- Architects: C.F. Møller
- Location: 7400 Herning, Denmark
- Area: 4700.0 m2
- Project Year: 2014
- Photographs: Martín Schubert
- Landscape Architect: C.F. Møller Landscape
- Engineer: COWI
- Client: Herningsholm Vocational School
From the architect. The new Herningsholm Vocational School asserts itself as an independent building in an existing campus cluster of educational buildings. The school is designed inside-out – with a focus on the creation of optimal learning and study environments – as well as outside-in, in relation to the surrounding context where welcoming urban spaces provide possibilities for outdoor work and teaching.
The building takes into account that our behavior and thinking is shaped by the physical environment we are in. The form of the learning environment – the architecture – has a significant impact on the student’s daily learning processes, and is therefore designed for modern and democratic principles.
The building is an angular layout that brings together three building volumes under a sloping roof, which in scale responds to the surroundings by dropping from three floors furthest south to two floors in the far north. The angular building creates three new outdoor urban and learning spaces in conjunction with the neighboring buildings: The Plaza, the study garden and a front garden.
The Plaza becomes an important destination that brings together the surrounding institutions and users. The Plaza incorporates greenery in the form of two large cracks in the poured concrete; merging the urban scale with the human scale. In dry weather, the triangulated depressions offer seating in the green. During rainfall, the recesses act as natural infiltration and retention basins to relieve the sewers.
To the west, around existing trees, a quiet green garden space called study garden is formed, for learning, reflection and contemplation; while to the south a more semi-public space front garden is established with direct access from the classrooms on the ground floor.
An incision into the building volume towards the Plaza produces a dramatic architectural idiom for the school. The roof overhang forms a covered outdoor space, which mediates the transition to the lower buildings to the north, and clearly highlights the school’s main entrance and “shop fronts” on the ground floor where the various educations and their work is made visible.
The learning spaces that are the building’s backbone are organized around a unifying common space that also serves as a flexible learning environment. The learning spaces are grouped 2 and 2 so as to create direct access to the common space from all learning spaces in the school.
The building is designed for general use, and the learning spaces are designed so that the physical environment supports and matches varied, flexible and contemporary learning principles. Built-in seating / study niches in the facade brings quality to the spaces, and inspires alternative, more unconventional uses. Mobile furnishings can quickly transform the learning space for various teaching situations.The common study spaces also offers varied physical environments to work in, from the double-height rooms facing the garden, suitable for workshop-like uses, to a student café space for informal gatherings of students, to dedicated study corners of quieter and more intimate character – and each individual learning space in itself is designed for numerous setups and spatial uses.

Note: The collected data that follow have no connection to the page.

/-- A step of the device's own answers a next state, whatever the state. -/
theorem goes_exec_device (i : Instr) (s : State) (h : isDeviceStep i = true) : Goes (exec i s) := by
  cases i with
  | nop _ => exact absurd h Bool.false_ne_true
  | bra _ _ _ => exact absurd h Bool.false_ne_true
  | bru _ _ => exact absurd h Bool.false_ne_true
  | brx _ _ => exact absurd h Bool.false_ne_true
  | call _ _ _ => exact absurd h Bool.false_ne_true
  | callx _ _ _ => exact absurd h Bool.false_ne_true
  | ret _ _ => exact absurd h Bool.false_ne_true
  | dvg _ _ _ _ => exact absurd h Bool.false_ne_true
  | cvg _ => exact absurd h Bool.false_ne_true
  | exit _ => exact absurd h Bool.false_ne_true
  | yield _ => exact absurd h Bool.false_ne_true
  | spawn _ _ _ _ => exact absurd h Bool.false_ne_true
  | regroup _ _ _ => exact absurd h Bool.false_ne_true
  | vote _ _ _ _ => exact absurd h Bool.false_ne_true
  | voteMask _ _ _ _ => exact absurd h Bool.false_ne_true
  | elect _ _ => exact absurd h Bool.false_ne_true
  | shfl _ _ _ _ _ _ _ => exact absurd h Bool.false_ne_true
  | matchL _ _ _ _ => exact absurd h Bool.false_ne_true
  | plop _ _ _ _ _ => exact absurd h Bool.false_ne_true
  | setfmtImm _ _ => exact absurd h Bool.false_ne_true
  | setfmtReg _ _ => exact absurd h Bool.false_ne_true
  | getfmt _ _ => exact absurd h Bool.false_ne_true
  | sreg _ _ _ => exact absurd h Bool.false_ne_true
  | iadd _ => exact absurd h Bool.false_ne_true
  | iadd3 _ => exact absurd h Bool.false_ne_true
  | isub _ => exact absurd h Bool.false_ne_true
  | ineg _ => exact absurd h Bool.false_ne_true
  | iabs _ => exact absurd h Bool.false_ne_true
  | imul _ => exact absurd h Bool.false_ne_true
  | imulh _ => exact absurd h Bool.false_ne_true
  | imad _ => exact absurd h Bool.false_ne_true
  | idiv _ => exact absurd h Bool.false_ne_true
  | irem _ => exact absurd h Bool.false_ne_true
  | imin _ => exact absurd h Bool.false_ne_true
  | imax _ => exact absurd h Bool.false_ne_true
  | icmp _ => exact absurd h Bool.false_ne_true
  | isel _ _ _ _ _ _ => exact absurd h Bool.false_ne_true
  | and _ => exact absurd h Bool.false_ne_true
  | or _ => exact absurd h Bool.false_ne_true
  | xor _ => exact absurd h Bool.false_ne_true
  | not _ => exact absurd h Bool.false_ne_true
  | andn _ => exact absurd h Bool.false_ne_true
  | shl _ => exact absurd h Bool.false_ne_true
  | shr _ => exact absurd h Bool.false_ne_true
  | sar _ => exact absurd h Bool.false_ne_true
  | rol _ => exact absurd h Bool.false_ne_true
  | popc _ => exact absurd h Bool.false_ne_true
  | clz _ => exact absurd h Bool.false_ne_true
  | ctz _ => exact absurd h Bool.false_ne_true
  | brev _ => exact absurd h Bool.false_ne_true
  | bfx _ => exact absurd h Bool.false_ne_true
  | bfi _ => exact absurd h Bool.false_ne_true
  | perm _ => exact absurd h Bool.false_ne_true
  | lea _ => exact absurd h Bool.false_ne_true
  | mov _ => exact absurd h Bool.false_ne_true
  | movi _ _ _ _ => exact absurd h Bool.false_ne_true
  | ldi _ _ _ _ => exact absurd h Bool.false_ne_true
  | cvti _ _ _ _ _ _ => exact absurd h Bool.false_ne_true
  | fadd _ => exact absurd h Bool.false_ne_true
  | fsub _ => exact absurd h Bool.false_ne_true
  | fmul _ => exact absurd h Bool.false_ne_true
  | fma _ => exact absurd h Bool.false_ne_true
  | fmin _ => exact absurd h Bool.false_ne_true
  | fmax _ => exact absurd h Bool.false_ne_true
  | fcmp _ => exact absurd h Bool.false_ne_true
  | fneg _ => exact absurd h Bool.false_ne_true
  | fabs _ => exact absurd h Bool.false_ne_true
  | frcp _ => exact absurd h Bool.false_ne_true
  | frsq _ => exact absurd h Bool.false_ne_true
  | fsqrt _ => exact absurd h Bool.false_ne_true
  | fdiv _ => exact absurd h Bool.false_ne_true
  | fex2 _ => exact absurd h Bool.false_ne_true
  | flg2 _ => exact absurd h Bool.false_ne_true
  | fsin _ => exact absurd h Bool.false_ne_true
  | fcos _ => exact absurd h Bool.false_ne_true
  | ftanh _ => exact absurd h Bool.false_ne_true
  | fcls _ => exact absurd h Bool.false_ne_true
  | fscl _ => exact absurd h Bool.false_ne_true
  | frnd _ => exact absurd h Bool.false_ne_true
  | fcvt _ => exact absurd h Bool.false_ne_true
  | fcvti _ => exact absurd h Bool.false_ne_true
  | icvtf _ => exact absurd h Bool.false_ne_true
  | hadd2 _ => exact absurd h Bool.false_ne_true
  | hmul2 _ => exact absurd h Bool.false_ne_true
  | hfma2 _ => exact absurd h Bool.false_ne_true
  | dot4 _ => exact absurd h Bool.false_ne_true
  | ldOwn _ => exact absurd h Bool.false_ne_true
  | ldWt _ => exact absurd h Bool.false_ne_true
  | ldSi _ => exact absurd h Bool.false_ne_true
  | ldUc _ => exact absurd h Bool.false_ne_true
  | stOwn _ => exact absurd h Bool.false_ne_true
  | stWt _ => exact absurd h Bool.false_ne_true
  | stSi _ => exact absurd h Bool.false_ne_true
  | stUc _ => exact absurd h Bool.false_ne_true
  | lduOwn _ => exact absurd h Bool.false_ne_true
  | lduWt _ => exact absurd h Bool.false_ne_true
  | lduSi _ => exact absurd h Bool.false_ne_true
  | lduUc _ => exact absurd h Bool.false_ne_true
  | lds _ => exact absurd h Bool.false_ne_true
  | sts _ => exact absurd h Bool.false_ne_true
  | pref _ _ _ _ _ => exact absurd h Bool.false_ne_true
  | zsect _ _ _ _ _ => exact absurd h Bool.false_ne_true
  | wmap _ _ _ _ _ _ _ => exact absurd h Bool.false_ne_true
  | wunmap _ => exact absurd h Bool.false_ne_true
  | wflush _ => exact absurd h Bool.false_ne_true
  | winv _ _ => exact absurd h Bool.false_ne_true
  | wstat _ => exact absurd h Bool.false_ne_true
  | clean _ => exact absurd h Bool.false_ne_true
  | inval _ => exact absurd h Bool.false_ne_true
  | atom _ => exact absurd h Bool.false_ne_true
  | atomcas _ => exact absurd h Bool.false_ne_true
  | red _ => exact absurd h Bool.false_ne_true
  | fence _ _ _ => exact absurd h Bool.false_ne_true
  | qfence _ _ => exact absurd h Bool.false_ne_true
  | barTeam _ _ => exact absurd h Bool.false_ne_true
  | barRole _ _ => exact absurd h Bool.false_ne_true
  | bbar _ _ _ => exact absurd h Bool.false_ne_true
  | mwait _ => exact absurd h Bool.false_ne_true
  | tbinit _ => exact absurd h Bool.false_ne_true
  | tbarr _ => exact absurd h Bool.false_ne_true
  | tbwait _ => exact absurd h Bool.false_ne_true
  | cinit _ => exact absurd h Bool.false_ne_true
  | cinitApp _ => exact absurd h Bool.false_ne_true
  | cnext _ _ _ => exact absurd h Bool.false_ne_true
  | cseek _ _ _ _ => exact absurd h Bool.false_ne_true
  | cdesc _ => exact absurd h Bool.false_ne_true
  | cdescApp _ => exact absurd h Bool.false_ne_true
  | cisec _ => exact absurd h Bool.false_ne_true
  | cunion _ => exact absurd h Bool.false_ne_true
  | ccrd _ => exact absurd h Bool.false_ne_true
  | cpos _ => exact absurd h Bool.false_ne_true
  | cval _ => exact absurd h Bool.false_ne_true
  | cstv _ _ _ => exact absurd h Bool.false_ne_true
  | capp _ _ _ _ => exact absurd h Bool.false_ne_true
  | cfin _ _ => exact absurd h Bool.false_ne_true
  | cdone _ _ _ => exact absurd h Bool.false_ne_true
  | cmov _ _ _ => exact absurd h Bool.false_ne_true
  | csave _ _ _ _ => exact absurd h Bool.false_ne_true
  | crest _ _ _ _ => exact absurd h Bool.false_ne_true
  | cpref _ _ _ => exact absurd h Bool.false_ne_true
  | tld _ => exact absurd h Bool.false_ne_true
  | tst _ => exact absurd h Bool.false_ne_true
  | tzero _ _ => exact absurd h Bool.false_ne_true
  | tasm _ _ _ _ _ _ => exact absurd h Bool.false_ne_true
  | mma _ => exact absurd h Bool.false_ne_true
  | mmas _ => exact absurd h Bool.false_ne_true
  | aclr _ _ => exact absurd h Bool.false_ne_true
  | ard _ => exact absurd h Bool.false_ne_true
  | awr _ => exact absurd h Bool.false_ne_true
  | acvt _ _ _ _ _ => exact absurd h Bool.false_ne_true
  | mfence _ _ => exact absurd h Bool.false_ne_true
  | mwaitb _ _ _ => exact absurd h Bool.false_ne_true
  | cpy _ _ _ _ => exact absurd h Bool.false_ne_true
  | cpyt _ => exact absurd h Bool.false_ne_true
  | cpyc _ => exact absurd h Bool.false_ne_true
  | csum _ => exact absurd h Bool.false_ne_true
  | decq _ => exact absurd h Bool.false_ne_true
  | stq _ => exact absurd h Bool.false_ne_true
  | netq _ => exact absurd h Bool.false_ne_true
  | topk _ => exact absurd h Bool.false_ne_true
  | rmv _ => exact absurd h Bool.false_ne_true
  | qstat _ _ _ => exact absurd h Bool.false_ne_true
  | launch _ _ => exact absurd h Bool.false_ne_true
  | mbxw _ _ _ => exact absurd h Bool.false_ne_true
  | mbxr _ _ _ => exact absurd h Bool.false_ne_true
  | mbxp _ _ _ _ => exact absurd h Bool.false_ne_true
  | rres _ => exact absurd h Bool.false_ne_true
  | rpub _ => exact absurd h Bool.false_ne_true
  | rtake _ => exact absurd h Bool.false_ne_true
  | rrel _ => exact absurd h Bool.false_ne_true
  | rinvIndex _ _ => exact absurd h Bool.false_ne_true
  | rinvAll _ => exact absurd h Bool.false_ne_true
  | rinvLevel _ _ => exact absurd h Bool.false_ne_true
  | trap _ _ => exact absurd h Bool.false_ne_true
  | brk _ _ => exact absurd h Bool.false_ne_true
  | tlbiPage _ _ _ => exact absurd h Bool.false_ne_true
  | tlbiCtx _ _ => exact absurd h Bool.false_ne_true
  | tlbiPart _ => exact absurd h Bool.false_ne_true
  | ssetRngstate _ _ => exact absurd h Bool.false_ne_true
  | ssetTrapvec _ _ => exact absurd h Bool.false_ne_true
  | waitt _ _ _ => exact absurd h Bool.false_ne_true
  | binTimerExpiry x y => exact goes_execBinTimerExpiry x y s
  | binLaunchDeferred x y => exact goes_execBinLaunchDeferred x y s
  | spawnResume x => exact goes_execSpawnResume x s
  | regroupMigrate x y => exact goes_execRegroupMigrate x y s
  | regroupTimeout x => exact goes_execRegroupTimeout x s
  | stallExchange x => exact goes_execStallExchange x s
  | emptySlotFill x y => exact goes_execEmptySlotFill x y s
  | pendingAgeExpiry x => exact goes_execPendingAgeExpiry x s
  | teamPlace x y => exact goes_execTeamPlace x y s
  | teamEnd x => exact goes_execTeamEnd x s
  | gridEnd x => exact goes_execGridEnd x s
  | splitDrain x y => exact goes_execSplitDrain x y s
  | splitReconfigure x => exact goes_execSplitReconfigure x s
  | mailboxWake x y => exact goes_execMailboxWake x y s
  | loadDataReturn x => exact goes_execLoadDataReturn x s
  | pageWalk x y z u v w => exact goes_execPageWalk x y z u v w s
  | homeWrite x y z u => exact goes_execHomeWrite x y z u s
  | forcedPublish x => exact goes_execForcedPublish x s
  | rdcSweep x => exact goes_execRdcSweep x s
  | scrubDram x y => exact goes_execScrubDram x y s
  | scrubSram x y => exact goes_execScrubSram x y s
  | uncorrectableError x => exact goes_execUncorrectableError x s
  | mwaitRetest x => exact goes_execMwaitRetest x s
  | mwaitOverflowExpiry x => exact goes_execMwaitOverflowExpiry x s
  | bbarEntryFree x => exact goes_execBbarEntryFree x s
  | captureEntryFree x => exact goes_execCaptureEntryFree x s
  | codebookTableArrival x y z u v => exact goes_execCodebookTableArrival x y z u v s
  | tldPerform x => exact goes_execTldPerform x s
  | tstPerform x => exact goes_execTstPerform x s
  | tasmPerform x => exact goes_execTasmPerform x s
  | mmaExecute x => exact goes_execMmaExecute x s
  | acvtPerform x => exact goes_execAcvtPerform x s
  | matrixEntryRetire x => exact goes_execMatrixEntryRetire x s
  | mwaitbWake x => exact goes_execMwaitbWake x s
  | cpyPerform x => exact goes_execCpyPerform x s
  | cpytPerform x => exact goes_execCpytPerform x s
  | cpycPerform x => exact goes_execCpycPerform x s
  | csumPerform x => exact goes_execCsumPerform x s
  | decqPerform x => exact goes_execDecqPerform x s
  | stqSubmit x => exact goes_execStqSubmit x s
  | nvmeCompletion x y z => exact goes_execNvmeCompletion x y z s
  | netqPerform x => exact goes_execNetqPerform x s
  | netqAck x y z => exact goes_execNetqAck x y z s
  | rdmaAckTimeout x => exact goes_execRdmaAckTimeout x s
  | topkPerform x => exact goes_execTopkPerform x s
  | rmvPerform x => exact goes_execRmvPerform x s
  | ringEntryPerform x => exact goes_execRingEntryPerform x s
  | engineEntryPark x y => exact goes_execEngineEntryPark x y s
  | launchQueueTailWrite x => exact goes_execLaunchQueueTailWrite x s
  | blockEligible x => exact goes_execBlockEligible x s
  | priorityAging x => exact goes_execPriorityAging x s
  | budgetOverrun x => exact goes_execBudgetOverrun x s
  | faultRecordWrite x => exact goes_execFaultRecordWrite x s
  | faultAction x y => exact goes_execFaultAction x y s
  | preemptRequest x => exact goes_execPreemptRequest x s
  | hardPreempt x => exact goes_execHardPreempt x s
  | teamSave x => exact goes_execTeamSave x s
  | teamResume x y => exact goes_execTeamResume x y s
  | agentTimeout x => exact goes_execAgentTimeout x s
  | staleMessageDrop x y z => exact goes_execStaleMessageDrop x y z s
  | deviceFatal x => exact goes_execDeviceFatal x s
  | waittDeadlineReached x => exact goes_execWaittDeadlineReached x s
  | unassignedOpcode _ => exact absurd h Bool.false_ne_true
  | seedImageWrite => exact goes_execSeedImageWrite s
  | frameReceive => exact goes_execFrameReceive s
  | rdmaWriteInbound => exact goes_execRdmaWriteInbound s
  | rdmaReadInbound => exact goes_execRdmaReadInbound s
  | rdmaAtomicInbound => exact goes_execRdmaAtomicInbound s
  | rdmaSendInbound => exact goes_execRdmaSendInbound s
  | rdmaSignalInbound => exact goes_execRdmaSignalInbound s
  | rdmaUnsupportedInbound => exact goes_execRdmaUnsupportedInbound s
  | targetBufAccess => exact goes_execTargetBufAccess s
  | nvmeConnectionLost => exact goes_execNvmeConnectionLost s
  | readUnitMap => exact goes_execReadUnitMap s
  | writePartitionRecord => exact goes_execWritePartitionRecord s
  | bindVf => exact goes_execBindVf s
  | writeLaunchQueueRecord => exact goes_execWriteLaunchQueueRecord s
  | writeRegistrationEntry => exact goes_execWriteRegistrationEntry s
  | writeBinding => exact goes_execWriteBinding s
  | loadKey => exact goes_execLoadKey s
  | seedMake => exact goes_execSeedMake s
  | seedRestore => exact goes_execSeedRestore s
  | counterStatement => exact goes_execCounterStatement s
  | readDump => exact goes_execReadDump s
  | setPowerCap => exact goes_execSetPowerCap s
  | resetAndReadmitUnit => exact goes_execResetAndReadmitUnit s
  | reserveTimedCapacity => exact goes_execReserveTimedCapacity s
  | mgmtUnknownCode => exact goes_execMgmtUnknownCode s
  | resetRelease => exact goes_execResetRelease s
  | resetAssert => exact goes_execResetAssert s
  | powerLoss => exact goes_execPowerLoss s
  | thermalWarning => exact goes_execThermalWarning s
  | thermtrip => exact goes_execThermtrip s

The facades are differentiated by orientation, showcasing how the constructions, sustainable initiatives and installation principles are fully adapted and integrated with the architectural concept: The glazed facades feature integrated niches and deep reveals that provide shading for the facade architecture, which plays on gravity and ease using massive pre-fabricated fibre cement facade panels in combination with tall, bronze-anodized perforated aluminum shutters which add warmth and variation to the composition.